**Task objective**
The lines from the one containing "i f).power = s.power := rfl" through the end of the entries are what to output; reproduce them exactly and add nothing.
*** Opening Data supplied ***
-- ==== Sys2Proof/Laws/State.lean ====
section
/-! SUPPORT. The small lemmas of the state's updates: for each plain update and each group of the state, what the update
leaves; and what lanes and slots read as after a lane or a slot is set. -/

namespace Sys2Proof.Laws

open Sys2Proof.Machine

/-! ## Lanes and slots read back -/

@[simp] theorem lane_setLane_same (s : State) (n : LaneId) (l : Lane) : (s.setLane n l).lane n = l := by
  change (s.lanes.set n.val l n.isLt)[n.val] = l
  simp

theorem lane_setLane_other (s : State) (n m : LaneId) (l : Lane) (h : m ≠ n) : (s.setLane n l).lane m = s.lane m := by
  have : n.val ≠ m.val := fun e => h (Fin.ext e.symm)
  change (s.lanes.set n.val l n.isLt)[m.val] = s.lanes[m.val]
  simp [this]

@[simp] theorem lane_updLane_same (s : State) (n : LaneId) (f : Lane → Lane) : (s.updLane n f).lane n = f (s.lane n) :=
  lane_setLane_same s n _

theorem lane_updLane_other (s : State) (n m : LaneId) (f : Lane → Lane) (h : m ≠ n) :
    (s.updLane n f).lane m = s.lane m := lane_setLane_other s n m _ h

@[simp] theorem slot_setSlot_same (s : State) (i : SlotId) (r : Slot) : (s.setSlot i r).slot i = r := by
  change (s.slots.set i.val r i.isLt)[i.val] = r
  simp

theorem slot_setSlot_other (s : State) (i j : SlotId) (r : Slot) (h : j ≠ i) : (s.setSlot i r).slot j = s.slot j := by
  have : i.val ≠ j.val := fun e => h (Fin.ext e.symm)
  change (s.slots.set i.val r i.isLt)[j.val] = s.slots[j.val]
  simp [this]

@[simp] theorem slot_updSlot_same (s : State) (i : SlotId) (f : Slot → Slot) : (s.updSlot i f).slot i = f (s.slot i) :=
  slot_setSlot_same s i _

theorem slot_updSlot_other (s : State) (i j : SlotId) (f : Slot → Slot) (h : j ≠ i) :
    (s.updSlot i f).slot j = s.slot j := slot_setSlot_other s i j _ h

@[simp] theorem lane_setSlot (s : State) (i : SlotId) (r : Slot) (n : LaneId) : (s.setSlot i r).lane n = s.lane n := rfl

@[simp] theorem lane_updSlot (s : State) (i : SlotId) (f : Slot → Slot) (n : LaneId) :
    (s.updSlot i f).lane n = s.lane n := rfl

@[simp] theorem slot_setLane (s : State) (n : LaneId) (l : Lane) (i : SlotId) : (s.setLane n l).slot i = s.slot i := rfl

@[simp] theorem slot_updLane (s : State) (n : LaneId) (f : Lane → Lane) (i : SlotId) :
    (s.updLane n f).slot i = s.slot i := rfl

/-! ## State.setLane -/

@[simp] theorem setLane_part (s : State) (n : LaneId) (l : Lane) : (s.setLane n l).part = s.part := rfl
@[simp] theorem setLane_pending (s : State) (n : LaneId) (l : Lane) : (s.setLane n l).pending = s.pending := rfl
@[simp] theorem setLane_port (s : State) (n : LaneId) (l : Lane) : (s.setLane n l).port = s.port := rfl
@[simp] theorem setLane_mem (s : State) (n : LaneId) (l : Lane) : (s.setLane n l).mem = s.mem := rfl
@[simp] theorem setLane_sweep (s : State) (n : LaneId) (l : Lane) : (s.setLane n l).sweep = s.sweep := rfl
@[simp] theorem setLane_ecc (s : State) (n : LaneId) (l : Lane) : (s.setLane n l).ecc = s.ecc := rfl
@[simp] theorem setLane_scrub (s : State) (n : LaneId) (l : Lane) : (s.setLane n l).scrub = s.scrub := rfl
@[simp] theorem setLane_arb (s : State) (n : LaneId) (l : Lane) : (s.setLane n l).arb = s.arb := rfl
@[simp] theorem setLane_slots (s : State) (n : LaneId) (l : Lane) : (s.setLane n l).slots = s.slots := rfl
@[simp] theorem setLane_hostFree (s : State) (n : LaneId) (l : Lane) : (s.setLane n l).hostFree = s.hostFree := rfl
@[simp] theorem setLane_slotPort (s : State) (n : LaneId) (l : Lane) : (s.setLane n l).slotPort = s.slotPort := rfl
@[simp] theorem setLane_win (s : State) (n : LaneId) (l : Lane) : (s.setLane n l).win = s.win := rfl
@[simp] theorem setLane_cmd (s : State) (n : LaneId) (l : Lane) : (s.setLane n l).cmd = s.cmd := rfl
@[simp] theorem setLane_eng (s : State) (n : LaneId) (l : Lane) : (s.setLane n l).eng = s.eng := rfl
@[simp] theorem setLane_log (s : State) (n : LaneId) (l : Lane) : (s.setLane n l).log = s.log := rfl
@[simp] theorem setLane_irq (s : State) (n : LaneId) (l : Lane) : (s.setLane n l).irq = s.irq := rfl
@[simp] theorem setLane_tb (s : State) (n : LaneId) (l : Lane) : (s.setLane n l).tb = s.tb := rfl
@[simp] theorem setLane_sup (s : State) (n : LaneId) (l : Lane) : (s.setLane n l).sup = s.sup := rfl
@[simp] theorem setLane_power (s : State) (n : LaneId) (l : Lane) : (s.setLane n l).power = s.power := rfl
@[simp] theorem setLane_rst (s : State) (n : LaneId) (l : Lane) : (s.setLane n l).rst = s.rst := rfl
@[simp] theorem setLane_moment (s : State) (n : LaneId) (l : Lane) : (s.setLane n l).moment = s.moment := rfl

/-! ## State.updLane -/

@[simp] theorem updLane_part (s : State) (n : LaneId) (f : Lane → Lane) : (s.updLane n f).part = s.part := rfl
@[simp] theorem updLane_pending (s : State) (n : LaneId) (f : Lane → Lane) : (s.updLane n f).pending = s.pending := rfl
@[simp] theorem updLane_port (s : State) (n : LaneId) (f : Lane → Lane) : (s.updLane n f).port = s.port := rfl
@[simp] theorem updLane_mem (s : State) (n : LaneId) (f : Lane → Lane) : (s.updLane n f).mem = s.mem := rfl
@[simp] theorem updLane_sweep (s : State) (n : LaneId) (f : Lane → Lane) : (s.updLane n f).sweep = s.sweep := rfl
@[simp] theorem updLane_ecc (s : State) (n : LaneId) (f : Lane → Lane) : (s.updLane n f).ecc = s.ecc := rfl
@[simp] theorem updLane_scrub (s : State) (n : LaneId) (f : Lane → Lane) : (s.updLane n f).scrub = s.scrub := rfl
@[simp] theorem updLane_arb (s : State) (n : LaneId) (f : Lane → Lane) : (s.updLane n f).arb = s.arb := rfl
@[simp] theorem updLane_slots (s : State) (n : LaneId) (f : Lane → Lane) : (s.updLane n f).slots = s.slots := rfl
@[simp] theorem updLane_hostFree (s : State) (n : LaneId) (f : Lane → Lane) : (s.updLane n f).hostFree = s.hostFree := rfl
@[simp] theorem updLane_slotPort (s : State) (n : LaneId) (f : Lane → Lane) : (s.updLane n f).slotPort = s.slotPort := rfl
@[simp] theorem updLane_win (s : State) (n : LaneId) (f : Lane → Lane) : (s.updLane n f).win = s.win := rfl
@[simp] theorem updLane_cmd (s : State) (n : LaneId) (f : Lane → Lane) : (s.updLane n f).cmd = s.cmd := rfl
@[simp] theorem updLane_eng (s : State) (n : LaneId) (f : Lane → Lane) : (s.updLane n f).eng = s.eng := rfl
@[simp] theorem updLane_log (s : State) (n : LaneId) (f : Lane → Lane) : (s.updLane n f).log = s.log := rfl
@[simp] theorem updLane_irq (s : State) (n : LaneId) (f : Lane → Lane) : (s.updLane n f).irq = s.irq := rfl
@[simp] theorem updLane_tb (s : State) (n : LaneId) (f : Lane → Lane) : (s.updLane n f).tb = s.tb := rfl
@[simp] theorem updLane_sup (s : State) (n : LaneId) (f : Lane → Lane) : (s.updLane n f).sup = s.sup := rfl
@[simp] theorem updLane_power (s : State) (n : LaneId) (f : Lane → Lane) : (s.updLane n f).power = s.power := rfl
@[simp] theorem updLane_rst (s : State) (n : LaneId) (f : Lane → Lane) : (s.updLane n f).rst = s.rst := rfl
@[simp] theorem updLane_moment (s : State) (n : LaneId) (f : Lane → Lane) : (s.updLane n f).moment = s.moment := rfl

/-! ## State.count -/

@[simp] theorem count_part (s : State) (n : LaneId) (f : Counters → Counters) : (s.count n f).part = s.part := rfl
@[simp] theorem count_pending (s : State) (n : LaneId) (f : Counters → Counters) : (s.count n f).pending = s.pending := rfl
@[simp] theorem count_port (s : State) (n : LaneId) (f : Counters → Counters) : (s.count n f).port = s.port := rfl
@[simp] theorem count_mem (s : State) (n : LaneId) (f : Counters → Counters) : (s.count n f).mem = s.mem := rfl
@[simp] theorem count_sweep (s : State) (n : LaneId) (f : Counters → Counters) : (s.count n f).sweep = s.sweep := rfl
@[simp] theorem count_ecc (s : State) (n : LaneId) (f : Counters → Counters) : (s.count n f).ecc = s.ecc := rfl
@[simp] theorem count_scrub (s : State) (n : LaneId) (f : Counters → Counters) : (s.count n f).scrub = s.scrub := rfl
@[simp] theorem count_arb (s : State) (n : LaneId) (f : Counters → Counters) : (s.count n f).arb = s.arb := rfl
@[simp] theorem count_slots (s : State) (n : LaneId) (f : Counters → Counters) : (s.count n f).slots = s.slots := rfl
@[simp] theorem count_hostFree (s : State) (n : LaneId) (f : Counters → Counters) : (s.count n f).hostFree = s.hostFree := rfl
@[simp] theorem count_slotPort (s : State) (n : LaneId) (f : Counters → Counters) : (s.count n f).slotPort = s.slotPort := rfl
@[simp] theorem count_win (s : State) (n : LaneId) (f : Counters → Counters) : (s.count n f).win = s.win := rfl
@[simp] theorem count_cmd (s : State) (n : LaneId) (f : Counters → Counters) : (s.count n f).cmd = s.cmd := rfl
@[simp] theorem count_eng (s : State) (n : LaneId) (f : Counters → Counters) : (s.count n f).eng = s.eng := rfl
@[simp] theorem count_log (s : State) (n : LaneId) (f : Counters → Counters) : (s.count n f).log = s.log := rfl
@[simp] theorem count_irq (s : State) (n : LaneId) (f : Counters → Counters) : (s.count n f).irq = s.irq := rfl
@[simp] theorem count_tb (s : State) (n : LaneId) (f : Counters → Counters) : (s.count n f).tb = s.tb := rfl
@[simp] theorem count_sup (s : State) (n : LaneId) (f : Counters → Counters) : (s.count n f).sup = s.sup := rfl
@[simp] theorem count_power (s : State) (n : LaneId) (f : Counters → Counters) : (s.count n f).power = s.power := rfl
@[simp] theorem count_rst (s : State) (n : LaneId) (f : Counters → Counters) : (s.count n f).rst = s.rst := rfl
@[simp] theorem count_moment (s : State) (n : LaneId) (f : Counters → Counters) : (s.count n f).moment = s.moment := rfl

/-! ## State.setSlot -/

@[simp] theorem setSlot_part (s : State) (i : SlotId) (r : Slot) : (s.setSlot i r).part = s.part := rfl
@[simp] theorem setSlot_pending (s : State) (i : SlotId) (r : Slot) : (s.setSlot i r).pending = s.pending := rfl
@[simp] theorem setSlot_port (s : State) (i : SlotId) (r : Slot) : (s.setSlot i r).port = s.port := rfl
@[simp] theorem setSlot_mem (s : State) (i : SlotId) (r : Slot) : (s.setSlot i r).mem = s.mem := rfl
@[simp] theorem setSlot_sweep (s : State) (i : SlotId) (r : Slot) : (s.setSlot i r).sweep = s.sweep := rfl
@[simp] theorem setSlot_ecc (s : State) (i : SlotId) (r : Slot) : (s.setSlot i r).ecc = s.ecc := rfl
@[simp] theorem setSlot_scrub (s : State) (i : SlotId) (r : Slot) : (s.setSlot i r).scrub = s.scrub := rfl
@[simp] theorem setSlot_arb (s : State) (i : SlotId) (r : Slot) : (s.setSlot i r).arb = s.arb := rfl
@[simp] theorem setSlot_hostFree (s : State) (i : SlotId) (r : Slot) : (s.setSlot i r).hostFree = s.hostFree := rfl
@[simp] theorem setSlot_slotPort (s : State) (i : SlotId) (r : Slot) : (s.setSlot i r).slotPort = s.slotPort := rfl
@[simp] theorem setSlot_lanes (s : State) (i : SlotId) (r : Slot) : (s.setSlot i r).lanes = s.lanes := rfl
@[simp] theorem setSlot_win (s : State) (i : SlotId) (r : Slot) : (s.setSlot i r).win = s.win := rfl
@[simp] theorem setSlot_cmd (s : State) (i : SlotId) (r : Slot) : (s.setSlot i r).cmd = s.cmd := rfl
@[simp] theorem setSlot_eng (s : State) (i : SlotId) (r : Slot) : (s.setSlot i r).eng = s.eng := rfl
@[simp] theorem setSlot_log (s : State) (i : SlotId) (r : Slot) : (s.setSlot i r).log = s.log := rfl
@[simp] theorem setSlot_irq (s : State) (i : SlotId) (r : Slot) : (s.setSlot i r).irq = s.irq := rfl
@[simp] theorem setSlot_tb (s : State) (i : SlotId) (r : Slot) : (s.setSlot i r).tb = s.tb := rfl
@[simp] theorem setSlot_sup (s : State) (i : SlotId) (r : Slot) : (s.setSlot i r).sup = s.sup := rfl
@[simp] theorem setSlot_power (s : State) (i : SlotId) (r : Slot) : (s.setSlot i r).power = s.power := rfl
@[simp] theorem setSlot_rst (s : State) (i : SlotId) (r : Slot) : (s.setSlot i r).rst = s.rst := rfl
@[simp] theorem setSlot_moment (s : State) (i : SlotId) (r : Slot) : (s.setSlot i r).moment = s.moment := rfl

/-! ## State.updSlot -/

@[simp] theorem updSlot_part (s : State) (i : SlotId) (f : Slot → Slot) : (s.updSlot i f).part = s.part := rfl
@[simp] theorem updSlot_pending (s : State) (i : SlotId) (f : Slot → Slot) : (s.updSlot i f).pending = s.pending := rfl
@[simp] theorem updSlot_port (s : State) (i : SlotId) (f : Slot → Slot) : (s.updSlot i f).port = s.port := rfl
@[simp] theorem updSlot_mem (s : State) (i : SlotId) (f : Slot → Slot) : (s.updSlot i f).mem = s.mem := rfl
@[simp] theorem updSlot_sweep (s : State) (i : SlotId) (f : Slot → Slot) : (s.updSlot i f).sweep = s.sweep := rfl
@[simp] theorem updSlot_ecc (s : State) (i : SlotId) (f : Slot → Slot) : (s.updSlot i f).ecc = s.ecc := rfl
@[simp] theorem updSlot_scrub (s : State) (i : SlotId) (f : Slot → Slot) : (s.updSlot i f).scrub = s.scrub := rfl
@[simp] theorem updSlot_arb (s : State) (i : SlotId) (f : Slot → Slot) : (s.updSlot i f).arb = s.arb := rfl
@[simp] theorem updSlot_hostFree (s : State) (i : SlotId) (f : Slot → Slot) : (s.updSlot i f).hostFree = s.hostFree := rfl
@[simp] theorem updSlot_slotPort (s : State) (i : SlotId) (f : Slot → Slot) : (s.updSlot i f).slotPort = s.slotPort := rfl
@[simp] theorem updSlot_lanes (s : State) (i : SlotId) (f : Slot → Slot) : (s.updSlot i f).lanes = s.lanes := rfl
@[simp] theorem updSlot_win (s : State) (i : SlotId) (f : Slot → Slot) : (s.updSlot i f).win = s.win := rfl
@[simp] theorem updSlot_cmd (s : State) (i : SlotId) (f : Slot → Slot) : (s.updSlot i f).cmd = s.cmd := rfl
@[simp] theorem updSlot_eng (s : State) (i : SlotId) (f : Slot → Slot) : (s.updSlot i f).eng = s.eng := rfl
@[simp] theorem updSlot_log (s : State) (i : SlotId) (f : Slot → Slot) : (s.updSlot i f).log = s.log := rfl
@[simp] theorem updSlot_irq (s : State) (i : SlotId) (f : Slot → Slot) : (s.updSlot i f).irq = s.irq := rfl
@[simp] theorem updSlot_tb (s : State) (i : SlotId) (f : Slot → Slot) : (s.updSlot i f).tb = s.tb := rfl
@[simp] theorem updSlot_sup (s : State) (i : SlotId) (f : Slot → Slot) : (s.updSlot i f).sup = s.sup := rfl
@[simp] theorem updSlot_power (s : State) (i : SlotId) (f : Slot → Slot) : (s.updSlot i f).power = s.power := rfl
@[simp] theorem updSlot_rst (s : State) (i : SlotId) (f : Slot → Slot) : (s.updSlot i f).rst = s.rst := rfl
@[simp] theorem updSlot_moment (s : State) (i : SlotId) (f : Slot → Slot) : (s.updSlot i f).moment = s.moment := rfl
*** Closing Data supplied ***
**Completed exercise**
@[simp] theorem updSlot_power (s : State) (i : SlotId) (f : Slot → Slot) : (s.updSlot i f).power = s.power := rfl
@[simp] theorem updSlot_rst (s : State) (i : SlotId) (f : Slot → Slot) : (s.updSlot i f).rst = s.rst := rfl
@[simp] theorem updSlot_moment (s : State) (i : SlotId) (f : Slot → Slot) : (s.updSlot i f).moment = s.moment := rfl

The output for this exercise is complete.